# Big numbers

November 4, 2014 at 5:18 PM by Dr. Drang

The other day I needed to shuffle a list of about 200 items as part of a random sampling program. The obvious solution in Python is

```
python:
random.shuffle(theList)
```

which shuffles the list in place. But there’s a caveat in the `random`

module’s documentation that gave me pause:

`random`

.shuffle(x[,random])

Shuffle the sequence x in place. The optional argumentrandomis a 0-argument function returning a random float in [0.0, 1.0); by default, this is the function`random()`

.Note that for even rather small

`len(x)`

, the total number of permutations ofxis larger than the period of most random number generators; this implies that most permutations of a long sequence can never be generated.

How small is “even rather small”? Is 200 “a long sequence”? The answer was actually pretty easy to figure out.

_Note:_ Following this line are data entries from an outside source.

-- ==== Sys2Proof/Laws/State.lean ====
section
/-! SUPPORT. What each update of one part leaves as it was, and what it reads as afterwards; all true by computation. -/

namespace Sys2Proof.Machine

variable (s : State)

@[simp] theorem setCell_pending (n : Nat) (c : Cell) : (setCell s n c).pending = s.pending := rfl
@[simp] theorem setCell_free (n : Nat) (c : Cell) : (setCell s n c).free = s.free := rfl
@[simp] theorem setCell_regs (n : Nat) (c : Cell) : (setCell s n c).regs = s.regs := rfl
@[simp] theorem setCell_splitLatch (n : Nat) (c : Cell) : (setCell s n c).splitLatch = s.splitLatch := rfl
@[simp] theorem setCell_hostRead (n : Nat) (c : Cell) : (setCell s n c).hostRead = s.hostRead := rfl
@[simp] theorem setCell_cnt (n : Nat) (c : Cell) : (setCell s n c).cnt = s.cnt := rfl
@[simp] theorem setCell_tck (n : Nat) (c : Cell) : (setCell s n c).tck = s.tck := rfl
@[simp] theorem setCell_pwr (n : Nat) (c : Cell) : (setCell s n c).pwr = s.pwr := rfl
@[simp] theorem setCell_bays (n : Nat) (c : Cell) : (setCell s n c).bays = s.bays := rfl
@[simp] theorem setCell_ports (n : Nat) (c : Cell) : (setCell s n c).ports = s.ports := rfl
@[simp] theorem setCell_bfes (n : Nat) (c : Cell) : (setCell s n c).bfes = s.bfes := rfl
@[simp] theorem setCell_spn (n : Nat) (c : Cell) : (setCell s n c).spn = s.spn := rfl
@[simp] theorem setCell_out (n : Nat) (c : Cell) : (setCell s n c).out = s.out := rfl
@[simp] theorem setCell_units (n : Nat) (c : Cell) : (setCell s n c).units = s.units := rfl
@[simp] theorem setCell_bus (n : Nat) (c : Cell) : (setCell s n c).bus = s.bus := rfl
@[simp] theorem setCell_axes (n : Nat) (c : Cell) : (setCell s n c).axes = s.axes := rfl
@[simp] theorem setCell_rdc (n : Nat) (c : Cell) : (setCell s n c).rdc = s.rdc := rfl
@[simp] theorem setCell_wrc (n : Nat) (c : Cell) : (setCell s n c).wrc = s.wrc := rfl
@[simp] theorem setCell_cal (n : Nat) (c : Cell) : (setCell s n c).cal = s.cal := rfl
@[simp] theorem setCell_qre (n : Nat) (c : Cell) : (setCell s n c).qre = s.qre := rfl
@[simp] theorem setCell_hiu (n : Nat) (c : Cell) : (setCell s n c).hiu = s.hiu := rfl
@[simp] theorem setCell_cmd (n : Nat) (c : Cell) : (setCell s n c).cmd = s.cmd := rfl
@[simp] theorem setCell_mem (n : Nat) (c : Cell) : (setCell s n c).mem = s.mem := rfl
@[simp] theorem setCell_kst (n : Nat) (c : Cell) : (setCell s n c).kst = s.kst := rfl
@[simp] theorem setCell_cph (n : Nat) (c : Cell) : (setCell s n c).cph = s.cph := rfl
@[simp] theorem setCell_bdy (n : Nat) (c : Cell) : (setCell s n c).bdy = s.bdy := rfl
@[simp] theorem setCell_bnd (n : Nat) (c : Cell) : (setCell s n c).bnd = s.bnd := rfl

@[simp] theorem setUnit_pending (n : Nat) (u : Unit) : (setUnit s n u).pending = s.pending := rfl
@[simp] theorem setUnit_free (n : Nat) (u : Unit) : (setUnit s n u).free = s.free := rfl
@[simp] theorem setUnit_regs (n : Nat) (u : Unit) : (setUnit s n u).regs = s.regs := rfl
@[simp] theorem setUnit_splitLatch (n : Nat) (u : Unit) : (setUnit s n u).splitLatch = s.splitLatch := rfl
@[simp] theorem setUnit_hostRead (n : Nat) (u : Unit) : (setUnit s n u).hostRead = s.hostRead := rfl
@[simp] theorem setUnit_cnt (n : Nat) (u : Unit) : (setUnit s n u).cnt = s.cnt := rfl
@[simp] theorem setUnit_tck (n : Nat) (u : Unit) : (setUnit s n u).tck = s.tck := rfl
@[simp] theorem setUnit_pwr (n : Nat) (u : Unit) : (setUnit s n u).pwr = s.pwr := rfl
@[simp] theorem setUnit_bays (n : Nat) (u : Unit) : (setUnit s n u).bays = s.bays := rfl
@[simp] theorem setUnit_ports (n : Nat) (u : Unit) : (setUnit s n u).ports = s.ports := rfl
@[simp] theorem setUnit_bfes (n : Nat) (u : Unit) : (setUnit s n u).bfes = s.bfes := rfl
@[simp] theorem setUnit_spn (n : Nat) (u : Unit) : (setUnit s n u).spn = s.spn := rfl
@[simp] theorem setUnit_out (n : Nat) (u : Unit) : (setUnit s n u).out = s.out := rfl
@[simp] theorem setUnit_cells (n : Nat) (u : Unit) : (setUnit s n u).cells = s.cells := rfl
@[simp] theorem setUnit_bus (n : Nat) (u : Unit) : (setUnit s n u).bus = s.bus := rfl
@[simp] theorem setUnit_axes (n : Nat) (u : Unit) : (setUnit s n u).axes = s.axes := rfl
@[simp] theorem setUnit_rdc (n : Nat) (u : Unit) : (setUnit s n u).rdc = s.rdc := rfl
@[simp] theorem setUnit_wrc (n : Nat) (u : Unit) : (setUnit s n u).wrc = s.wrc := rfl
@[simp] theorem setUnit_cal (n : Nat) (u : Unit) : (setUnit s n u).cal = s.cal := rfl
@[simp] theorem setUnit_qre (n : Nat) (u : Unit) : (setUnit s n u).qre = s.qre := rfl
@[simp] theorem setUnit_hiu (n : Nat) (u : Unit) : (setUnit s n u).hiu = s.hiu := rfl
@[simp] theorem setUnit_cmd (n : Nat) (u : Unit) : (setUnit s n u).cmd = s.cmd := rfl
@[simp] theorem setUnit_mem (n : Nat) (u : Unit) : (setUnit s n u).mem = s.mem := rfl
@[simp] theorem setUnit_kst (n : Nat) (u : Unit) : (setUnit s n u).kst = s.kst := rfl
@[simp] theorem setUnit_cph (n : Nat) (u : Unit) : (setUnit s n u).cph = s.cph := rfl
@[simp] theorem setUnit_bdy (n : Nat) (u : Unit) : (setUnit s n u).bdy = s.bdy := rfl
@[simp] theorem setUnit_bnd (n : Nat) (u : Unit) : (setUnit s n u).bnd = s.bnd := rfl

@[simp] theorem setAxis_pending (n : Nat) (a : Axis) : (setAxis s n a).pending = s.pending := rfl
@[simp] theorem setAxis_free (n : Nat) (a : Axis) : (setAxis s n a).free = s.free := rfl
@[simp] theorem setAxis_regs (n : Nat) (a : Axis) : (setAxis s n a).regs = s.regs := rfl
@[simp] theorem setAxis_splitLatch (n : Nat) (a : Axis) : (setAxis s n a).splitLatch = s.splitLatch := rfl
@[simp] theorem setAxis_hostRead (n : Nat) (a : Axis) : (setAxis s n a).hostRead = s.hostRead := rfl
@[simp] theorem setAxis_cnt (n : Nat) (a : Axis) : (setAxis s n a).cnt = s.cnt := rfl
@[simp] theorem setAxis_tck (n : Nat) (a : Axis) : (setAxis s n a).tck = s.tck := rfl
@[simp] theorem setAxis_pwr (n : Nat) (a : Axis) : (setAxis s n a).pwr = s.pwr := rfl
@[simp] theorem setAxis_bays (n : Nat) (a : Axis) : (setAxis s n a).bays = s.bays := rfl
@[simp] theorem setAxis_ports (n : Nat) (a : Axis) : (setAxis s n a).ports = s.ports := rfl
@[simp] theorem setAxis_bfes (n : Nat) (a : Axis) : (setAxis s n a).bfes = s.bfes := rfl
@[simp] theorem setAxis_spn (n : Nat) (a : Axis) : (setAxis s n a).spn = s.spn := rfl
@[simp] theorem setAxis_out (n : Nat) (a : Axis) : (setAxis s n a).out = s.out := rfl
@[simp] theorem setAxis_cells (n : Nat) (a : Axis) : (setAxis s n a).cells = s.cells := rfl
@[simp] theorem setAxis_units (n : Nat) (a : Axis) : (setAxis s n a).units = s.units := rfl
@[simp] theorem setAxis_bus (n : Nat) (a : Axis) : (setAxis s n a).bus = s.bus := rfl
@[simp] theorem setAxis_rdc (n : Nat) (a : Axis) : (setAxis s n a).rdc = s.rdc := rfl
@[simp] theorem setAxis_wrc (n : Nat) (a : Axis) : (setAxis s n a).wrc = s.wrc := rfl
@[simp] theorem setAxis_cal (n : Nat) (a : Axis) : (setAxis s n a).cal = s.cal := rfl
@[simp] theorem setAxis_qre (n : Nat) (a : Axis) : (setAxis s n a).qre = s.qre := rfl
@[simp] theorem setAxis_hiu (n : Nat) (a : Axis) : (setAxis s n a).hiu = s.hiu := rfl
@[simp] theorem setAxis_cmd (n : Nat) (a : Axis) : (setAxis s n a).cmd = s.cmd := rfl
@[simp] theorem setAxis_mem (n : Nat) (a : Axis) : (setAxis s n a).mem = s.mem := rfl
@[simp] theorem setAxis_kst (n : Nat) (a : Axis) : (setAxis s n a).kst = s.kst := rfl
@[simp] theorem setAxis_cph (n : Nat) (a : Axis) : (setAxis s n a).cph = s.cph := rfl
@[simp] theorem setAxis_bdy (n : Nat) (a : Axis) : (setAxis s n a).bdy = s.bdy := rfl
@[simp] theorem setAxis_bnd (n : Nat) (a : Axis) : (setAxis s n a).bnd = s.bnd := rfl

First, how many permutations of a 200-item list are there? I fired up IPython and got the number.

```
In [1]: import math
In [2]: math.factorial(200)
Out[2]: 7886578673647905035523632139321850622951359776871732
632947425332443594499634033429203042840119846239041772121389
196388302576427902426371050619266249528299311134628572707633
172373969889439224456214516642402540332918641312274282948532
775242424075739032403212574055795686602260319041703240623517
008587961789222227896237038973747200000000000000000000000000
00000000000000000000000L
```

Python nicely switches to arbitrary precision arithmetic to give the answer. That’s the kind of number that begs to be put in scientific notation, but unfortunately it’s beyond the capacity of `float`

. So how do I get the exponent? The same way I learned back in junior high: count the number of places the decimal point has to move to the left. I converted it to a string and counted how many digits there were to the right of the first one.

```
In [3]: len(str(math.factorial(200))[1:])
Out[3]: 374
```

So the answer is \(7.89 \times 10^{374}\).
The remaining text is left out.